Changes of surface pattern by human’s conquer of urban causes storm water flooding. “Asphalt and concrete replace the soil, buildings replace trees, and the catchbasin and storm sewer replace the streams of the natural watershed” (Hough, page 30). My hometown, Wuhan is a live example of the disaster. Wuhan is a city with numerous lakes and two rivers passing through, Yangzi River and Han River. Since more people rushed to the city, more development of economy and housing have been undergoing. As a result, a great portion of lakes is filled into land for construction, that soft and ecological surface is turned into a hard and mechanical output. Great construction, however, leads to severe flooding during rainy season. In the past August, many places in the city kept being drawn for several days. My aunt and uncle could not even get out for work due to the serious water pooling in front of their apartment. Construction does make our life more convenient and civilized but also set ourselves somehow against to nature.

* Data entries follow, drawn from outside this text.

/-- Register rows of LAT, part 2: address, count, stride, fields. -/
def regRowsLat2 : List RegRow :=
  [/- LAT_POL_STATUS -/ ⟨0x11100064, 1, 0x0, [⟨14, 14, .w1c, 0x0, 0, 1, 1⟩, ⟨13, 8, .ro, 0x3f, 0, 63, 1⟩, ⟨7, 7, .ro, 0x0, 0, 1, 1⟩, ⟨5, 0, .ro, 0x0, 0, 63, 1⟩]⟩]

/-- Register rows of BGN, part 3: address, count, stride, fields. -/
def regRowsBgn3 : List RegRow :=
  [/- BGN_POL_PASSES -/ ⟨0x11000068, 1, 0x0, [⟨31, 0, .ro, 0x0, 0, 4294967295, 1⟩]⟩]

/-- Register rows of LAT, part 3: address, count, stride, fields. -/
def regRowsLat3 : List RegRow :=
  [/- LAT_POL_PASSES -/ ⟨0x11100068, 1, 0x0, [⟨31, 0, .ro, 0x0, 0, 4294967295, 1⟩]⟩]

/-- Register rows of BGN, part 4: address, count, stride, fields. -/
def regRowsBgn4 : List RegRow :=
  [/- BGN_POL_FAILS -/ ⟨0x1100006c, 1, 0x0, [⟨31, 0, .ro, 0x0, 0, 4294967295, 1⟩]⟩]

/-- Register rows of LAT, part 4: address, count, stride, fields. -/
def regRowsLat4 : List RegRow :=
  [/- LAT_POL_FAILS -/ ⟨0x1110006c, 1, 0x0, [⟨31, 0, .ro, 0x0, 0, 4294967295, 1⟩]⟩]

/-- Register rows of ALM, part 1: address, count, stride, fields. -/
def regRowsAlm1 : List RegRow :=
  [/- ALM_VBAT -/ ⟨0x10300060, 1, 0x0, [⟨31, 16, .ro, 0x0, 0, 65535, 1⟩, ⟨15, 0, .ro, 0x0, 0, 65535, 1⟩]⟩]

/-- Every register the manual defines in the internal address map. -/
def regTable : List RegRow :=
  regRowsHst0 ++
  regRowsLkt0 ++
  regRowsHst1 ++
  regRowsStr0 ++
  regRowsMem0 ++
  regRowsFll0 ++
  regRowsBgn0 ++
  regRowsLat0 ++
  regRowsSym0 ++
  regRowsSym1 ++
  regRowsSym2 ++
  regRowsRng0 ++
  regRowsKld0 ++
  regRowsCrd0 ++
  regRowsBzl0 ++
  regRowsBzl1 ++
  regRowsWld0 ++
  regRowsWld1 ++
  regRowsAlm0 ++
  regRowsHst2 ++
  regRowsLcs0 ++
  regRowsTim0 ++
  regRowsEvr0 ++
  regRowsMgp0 ++
  regRowsPwr0 ++
  regRowsBgn1 ++
  regRowsLat1 ++
  regRowsBgn2 ++
  regRowsLat2 ++
  regRowsBgn3 ++
  regRowsLat3 ++
  regRowsBgn4 ++
  regRowsLat4 ++
  regRowsAlm1

end Sys2Proof.Machine
end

Nevertheless, it is pleasant to see perspective towards nature is changing, that innovative ideas have been proposed in order to solve storm water flooding. For example, a recent concept of “Sponge City*” is well implemented in Qiaoyuan Park by Kongjian Yu in Tianjin, China. He transformed the garbage dump into an urban park with wetland, small rivers, clusters of trees and grass, where people can hang out, chat, take photos and rest. When it rains heavily, the natural circulation system can observe water flows to decrease run-off water in a large amount. The park not only serves as an ecological modification system but also changing the relationship between nature and human into an interactive harmony.
* Sponge City: a conceptual idea same as low impact developing system, proposed by Kongjian Yu.
Hough, M. (2004). Cities and Natural Process. In M. Hough, Cities and Natural Process (pp. 5-25). London: Routledge.